BACKGROUND OF THE INVENTION 1. Field of the Invention The present invention relates to a tympanic anesthesia device and a therapy device which can safely use an iontophoresis type eardrum as a treatment device for otitis media with effusion.

[0002]

2. Description of the Related Art Generally, an ion osmotic tympanic anesthesia machine is
As shown in FIG. 3, an anesthetic solution 12 is brought into contact with the eardrum 11 and is injected up to the entrance of the ear canal 10, and the first ear-mounting electrode 13 on the plus side is inserted into the ear canal 10. The second electrode 14 for mounting the arm on the minus side is the arm 1
5 Wear inside the upper arm. In this state, when the power switch 23 is closed and the start switch 22 is turned on, the constant current circuit 20 is driven by a signal from the timer 21. Then, the current gradually reaches 500 μA in about 15 seconds in the direction of the solid arrow in FIG.
When the set time of 1 (for example, 11 minutes) ends, the current gradually decreases and becomes 0 after about 15 seconds, and the eardrum 11 is anesthetized.

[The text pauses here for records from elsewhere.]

/-- A slot is fetched once its slip position is free and fewer than 64 envelopes are outstanding; a poisoned or failed fetch stops
the ring (R366, R368). What follows LEN in the slot is not read. An envelope that no row of the table is is answered at once. -/
def fetchSlot (n : Nat) (raw : List Byte) (bad : Bool) (s : State) : State :=
  let pos := rd .eringHeadIndex n s
  let used := (pos + 2 ^ 17 - rd .eringRconsIndex n s) % 2 ^ 17
  let out := (s.eng.outst.filter fun o => o.ring == n).length
  if !bit .eringCfgEn n s || rd .eringDbIndex n s == pos || decide (2 ^ rd .eringCfgLog2size n s ≤ used) || decide (64 ≤ out) ||
      rd .brdevStatusPhase 0 s != 6 || stopping s then s
  else if bad then fetchEvent n (ringIdle n (flag .eringStatusFetchErr n (wr .eringCfgEn n 0 (readSlot n pos 64 s))))
  else
    let e0 := ringEnv n pos raw s
    let len := if 64 ≤ envLen e0 ∧ envLen e0 ≤ 4096 then envLen e0 else 64
    let e := { e0 with raw := raw.take len }
    let o : Outst := ⟨n, pos, e.raw, outsideTable e, false, ringFunc n s⟩
    let s0 := readSlot n pos len s
    let s1 := ringIdle n (wr .eringHeadIndex n (pos + 1) (setEng { s0.eng with outst := s0.eng.outst ++ [o] } s0))
    if outsideTable e then refuseOutside e s1 else s1

/-! Mailboxes (R375 to R378). -/

/-- A commit: the staged message goes into an empty slot, and the read returns the new SEQ; a full mailbox gives Completer Abort. -/
def mboxCommit (m : Nat) (s : State) : State :=
  if !barServes .mbox s then s
  else if bit .mboxStatusFull m s then emit .abort (flag .mboxStatusReject m s)
  else
    let s1 := mboxFill m (mread s.eng.staging (256 * m) 256) s
    emit (.readData false (natLe 8 (rd .mboxStatusSeq m s1))) s1

/-- An acknowledgement of the current SEQ. -/
def mboxAck (m seq : Nat) (s : State) : State :=
  if bit .mboxStatusFull m s && seq == rd .mboxStatusSeq m s then fwNext m (wr .mboxStatusFull m 0 s) else s

def mboxWithdraw (m : Nat) (s : State) : State :=
  if bit .mboxStatusFull m s then fwNext m (flag .mboxStatusWithdrawn m (wr .mboxStatusFull m 0 s)) else s

/-- TMO has passed with the message still in the slot: the sender is interrupted. -/
def mboxTimeout (m : Nat) (s : State) : State :=
  if !bit .mboxStatusFull m s then s
  else
    let s1 := flag .mboxStatusTimeout m s
    if mboxToFw m then emit (.msix (mboxPort m) (mboxFunc m s) (rd .mboxCfgVector m s)) s1 else emit (.fwIrq m) s1

/-- The short envelope in a host-to-firmware mailbox, with the sending function's class. -/
def mboxEnv (m : Nat) (input : List Byte) (outFault : Bool) (found : List BadUnit) (extOk : Bool) (s : State) : Env :=
  let f := mboxFunc m s
  { cls := funcClass f, secured := false, port := Fin.ofNat 4 (mboxPort m), func := Fin.ofNat 8 f,
    via := .mbox (Fin.ofNat 64 m), raw := mread s.eng.slots (256 * m) 256, input := input, outFault := outFault, found := found,
    extOk := extOk }
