/-- On a core that can issue, with no reserved bit set: DMAX on an IDLE channel, its descriptor line written, not poisoned and free to be
advanced, gives the descriptor to the channel (startDma) and advances; where the descriptor passes the before-data checks, the channel is
BUSY with code 0 and the descriptor of the line.
DMA_COMPLETE of a BUSY channel that nothing holds back moves the data and ends the transfer with the code of the movement, 0 being IDLE:
where no data halt it, the channel is IDLE with code 0, memories and registers being as the movement leaves them; of a channel that is not
BUSY it changes nothing. DMA_HALT of a BUSY channel whose data meet a halt within n leaves it HALTED with that code, and else a base-die
reset (10) or a remote error (12) with its own code; code 11, the check bits of the SRAM line there failing, with what the movement then
meets; code 0, a corrected check-bit error, only counts (these two are the model's choice, log 2). A destination in the letter region of a
running core is not written and ends the movement with LETTER_REGION. Starting a transfer, the channel gets the descriptor of its line:
BUSY with code 0 when the before-data checks pass, and HALTED with the first failing check's code otherwise; no register field changes but
NET.STATUS.UNREACH.
The before-data checks give the first failing one's code in the order BAD_DESC 1, ZERO_LENGTH 2, ADDR_RANGE 4, FOREIGN_TARGET 6,
LENGTH_EXCEEDS 3, LETTER_REGION 5, and 0 when all pass; and a descriptor whose KIND is reserved is BAD_DESC whatever else it holds. -/
def Obligations.DmaRules : Prop :=
  (∀ (g : CoreId) (w : BitVec 56) (s : State), CanIssue g s → bits (wordOf 0x02 w) 0 40 = 0 →
     (getChan (bits (wordOf 0x02 w) 53 3) (getCore g s)).st = .idle →
     lineUnwritten (bits (wordOf 0x02 w) 40 13) (getCore g s) = false → linePoison g (bits (wordOf 0x02 w) 40 13) s = false →
     (dAdv (spLine g (bits (wordOf 0x02 w) 40 13) s) && lineUnread (bits (wordOf 0x02 w) 40 13) (getCore g s)) = false →
     exec (.dmax g w) s = .next (wake g (advance g (startDma g (bits (wordOf 0x02 w) 53 3) (bits (wordOf 0x02 w) 40 13) s))) ∧
     (dmaCheck g (spLine g (bits (wordOf 0x02 w) 40 13) s) s = 0 → bits (wordOf 0x02 w) 53 3 < (getCore g s).chans.length →
       ∃ t, exec (.dmax g w) s = .next (wake g t) ∧ (getChan (bits (wordOf 0x02 w) 53 3) (getCore g t)).st = .busy ∧
         (getChan (bits (wordOf 0x02 w) 53 3) (getCore g t)).code = 0 ∧
         (getChan (bits (wordOf 0x02 w) 53 3) (getCore g t)).desc = spLine g (bits (wordOf 0x02 w) 40 13) s ∧
         (getCore g t).pc = (loopNext (getCore g s).pc (getCore g s).loops).1)) ∧
  (∀ (g : CoreId) (ch : ChanId) (code : Fin 64) (n : Nat) (s : State), let d := (getChan ch (getCore g s)).desc
     let m := moveDma g d (2 ^ 64) s
     let r := moveDma g d n s
     let sp := moveDma g d (2 ^ 64) (spoilLine g d n s)
     ((getChan ch (getCore g s)).st = .busy → stalled g s = false → dmaHeld g ch s = false →
       dmaCut g (getChan ch (getCore g s)) s = false →
       exec (.dmaComplete g ch) s = .next (settle (endDma g ch m.1 m.2)) ∧
       (m.1 = 0 → ∃ t, exec (.dmaComplete g ch) s = .next (settle (wake g (goIfWaiting g t))) ∧ OnlyCore g m.2 t ∧
         (getChan ch (getCore g t)).st = .idle ∧ (getChan ch (getCore g t)).code = 0)) ∧
     ((getChan ch (getCore g s)).st = .busy → dmaHeld g ch s = false →
       (code.val = 0 → exec (.dmaHalt g ch code n) s = .next (settle (countCorrected g d s))) ∧
       (code.val ≠ 0 → r.1 ≠ 0 → r.1 ≠ 64 → exec (.dmaHalt g ch code n) s = .next (settle (endDma g ch r.1 r.2)) ∧
         ∃ t, exec (.dmaHalt g ch code n) s = .next (settle (wake g (goIfWaiting g t))) ∧ (getChan ch (getCore g t)).st = .halted ∧
           (getChan ch (getCore g t)).code = r.1) ∧
       (r.1 = 0 ∨ r.1 = 64 → code.val = 10 ∨ code.val = 12 →
         ∃ t, exec (.dmaHalt g ch code n) s = .next (settle (wake g (goIfWaiting g t))) ∧ (getChan ch (getCore g t)).st = .halted ∧
           (getChan ch (getCore g t)).code = code.val) ∧
       (r.1 = 0 ∨ r.1 = 64 → code.val = 11 → sp.1 ≠ 0 → exec (.dmaHalt g ch code n) s = .next (settle (endDma g ch sp.1 sp.2)))) ∧
     ((getChan ch (getCore g s)).st ≠ .busy → exec (.dmaComplete g ch) s = .next (settle s) ∧
       exec (.dmaHalt g ch code n) s = .next (settle s)) ∧
     (∀ d lim, intoLetter g d s = true → moveDma g d lim s = (5, s)) ∧
     (∀ line x, ch.val < (getCore g s).chans.length → x = getChan ch (getCore g (startDma g ch line s)) →
       x.st = (if dmaCheck g (spLine g line s) s = 0 then .busy else .halted) ∧ x.code = dmaCheck g (spLine g line s) s ∧
       x.desc = spLine g line s ∧ x.lost = false ∧ ∀ f i, f ≠ .netStatusUnreach → rd f i (startDma g ch line s) = rd f i s)) ∧
  (∀ (g d : Nat) (s : State),
     (badDesc d = true → dmaCheck g d s = 1) ∧
     (badDesc d = false →
       ((isSkew (dKind d) = false ∧ dRbytes d = 0) ∨ dRows d = 0 → dmaCheck g d s = 2) ∧
       ((isSkew (dKind d) = true ∨ dRbytes d ≠ 0) → dRows d ≠ 0 →
         (badAddr d = true → dmaCheck g d s = 4) ∧
         (badAddr d = false → foreignTarget g d s = true → dmaCheck g d s = 6) ∧
         (badAddr d = false → foreignTarget g d s = false → tooLong d = true → dmaCheck g d s = 3) ∧
         (badAddr d = false → foreignTarget g d s = false → tooLong d = false → intoLetter g d s = true → dmaCheck g d s = 5) ∧
         (badAddr d = false → foreignTarget g d s = false → tooLong d = false → intoLetter g d s = false → dmaCheck g d s = 0))) ∧
     ((dKind d = 0 ∨ 8 ≤ dKind d) → dmaCheck g d s = 1))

[0003] In recent years, the therapeutic effect of iontophoresis on exudative otitis media has been recognized. For treatment of this otitis media with iontophoresis, a therapeutic solution is applied to the external auditory canal 10.
However, since this treatment liquid is generally negatively charged, the first liquid for the ear mounted on the ear canal 10 is used.
The electrode 13 is set to the minus side, and the second electrode 14 for mounting the arm is set to the plus side. Then, a treatment is performed by flowing a current of about 500 μA for a set time (for example, 15 minutes).

[0004]

As described above, in the tympanic anesthesia machine and the treatment device, the difference between the anesthetic solution 12 and the treatment solution, the first electrode 13 for attaching the ear, and the second electrode for attaching the arm. Even if there is a difference in the polarity of 14, the current value and time to flow are similar, so a device known as a tympanic anesthesia machine,
Polarity inverting circuit 1 such as a two-pole double-throw switch as shown in FIG.
The present inventors have found that it can be used as a therapeutic device for exudative otitis media only by adding 9 to it.

That is, a polarity inversion circuit 19 comprising a first changeover switch 25 and a second changeover switch 26 is provided in the tympanic anesthesia machine.
Is inserted into the eardrum, and the first switching piece 27 and the second switching piece 28 are switched to a solid line state to connect the first electrode 13 connected from the ear electrode terminal 16 via the lead 18. Is set to the plus side, the second electrode 14 connected to the arm electrode terminal 17 is set to the minus side, and when used as a therapeutic device, the first switching piece 27 and the second switching piece 28 are switched to a dotted line state. The second electrode 14 connected to the arm electrode terminal 17 is set to a plus side, and the first electrode 13 connected to the ear electrode terminal 16 is set to a minus side.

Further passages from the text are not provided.